After experiencing the wonder and beauty of the Kii Peninsula, I traveled on the second leg of my trip, to Vietnam. Since we have students from the north and south of Vietnam, I knew it was important to me to go to both the south and north. I began in Ho Chi Minh City, and I spent two days exploring the area and focusing on historical places connected to the war. As someone who grew up watching the war unfold on the evening news, I knew I wanted to gain a better perspective from the Vietnamese, and I am glad that I did. I know that no country or culture would want to be known by its conflicts and indeed, in this exploration, I had opportunities to know a country that is deeply socially connected, in which people are kind and fun-loving and deeply connected to the past and the present. 

Nighttime in Hanoi, Vietnam

After leaving Ho Chi Minh City, I traveled northward to three amazing locations: My Son, an historical site with 117 Hindu temple ruins that were built from the 4th – 14th Centuries. My Son is both a sanctuary and a marvel built in the mountains of central Vietnam. It holds great beauty while also holding the scars of years of conflict in the region. From My Son, I spent time in Hoi An which boasts a culture that married the local culture with deep influences from the Japanese and Chinese that both traded there and at times exploited the region. Here ancient homes reflect these three cultures literally in the way homes were built and maintained. I also was able to travel on the Halong Bay which is easily the most beautiful water experience I have ever had. There, limestone islands jut out of the beautiful green water of the bay. Again, in these places of beauty, I also came to understand the country so differently from the single story I heard in my youth. There are indigenous people who steward the bay and both promote its heritage and its beauty for their nation and for a growing tourist trade. Finally, I visited Hanoi, a vibrant city which holds the ancient and new in delicate balance. I visited both contemporary sites and ancient temples. I was humbled by the kindness and welcome I received from people throughout my visit to Vietnam. 
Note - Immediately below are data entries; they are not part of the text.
/-- R47: the values the spec gives for the state right after reset. -/
def Obligations.ResetState : Prop :=
  State.reset.pc = 0 ∧ State.reset.sreg = 0 ∧ State.reset.sp = State.reset.cfg.spReset ∧
  State.reset.rampd = 0 ∧ State.reset.rampx = 0 ∧ State.reset.rampy = 0 ∧ State.reset.rampz = 0 ∧
  State.reset.eind = 0 ∧ State.reset.irqPending = [] ∧ State.reset.irqHoldoff = false ∧
  State.reset.sleeping = false

/-! ### Invariants and frames of the whole machine -/

/-- The machine right after reset satisfies the invariant. The device it starts with is the model's choice (log 1). -/
def Obligations.ResetInv : Prop := State.reset.Inv

/-- Every step keeps the invariant: both memories stay in canonical form and SRAM within its addresses, pc and SP keep
their widths, absent extension registers and unimplemented bits stay zero, and the pending requests stay a set of the
device's vectors. -/
def Obligations.StepKeepsInv : Prop := ∀ s t : State, s.Inv → step s = .next t → t.Inv

/-- R84: no step changes program memory. That none changes the device either is the model's choice (log 1): the
configuration is a part of the state that no rule writes. -/
def Obligations.ProgramMemoryConstant : Prop :=
  ∀ s t : State, step s = .next t → (∀ b, t.flashAt b = s.flashAt b) ∧ t.flash = s.flash ∧ t.cfg = s.cfg

/-- R68: an instruction that is no store, PUSH or call leaves every byte of SRAM as it was. -/
def Obligations.OnlyStoresWriteSram : Prop :=
  ∀ (i : Instr) (s t : State), writesData i = false → exec i s = .next t → ∀ a, t.sramAt a = s.sramAt a
end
Floating pearl farming village, Hạ Long Bay, Vietnam

In reflection, there are many “take-aways” from my trip, including reminders of how much we are connected to each other throughout the world, how much beauty there is almost anywhere we seek it, and the knowledge that we are all working for a better future. There was a thread that wove its way through each day of the trip, and it was one I hadn’t considered, but each of these cultures, with the blending of beliefs, offer many opportunities for people “on the street” and in the business of the day to find spiritual renewal. A day didn’t pass during my whole 16-day trip that I didn’t pass by or pass through a place of spiritual practice, from the many oji I saw in Japan to larger temples and shrines there and in Vietnam. Access to connection with the spiritual is everywhere in these two countries and access isn’t behind a closed or locked door, it’s on the corner of a lane or along a hiking trail or in an open temple on a busy street.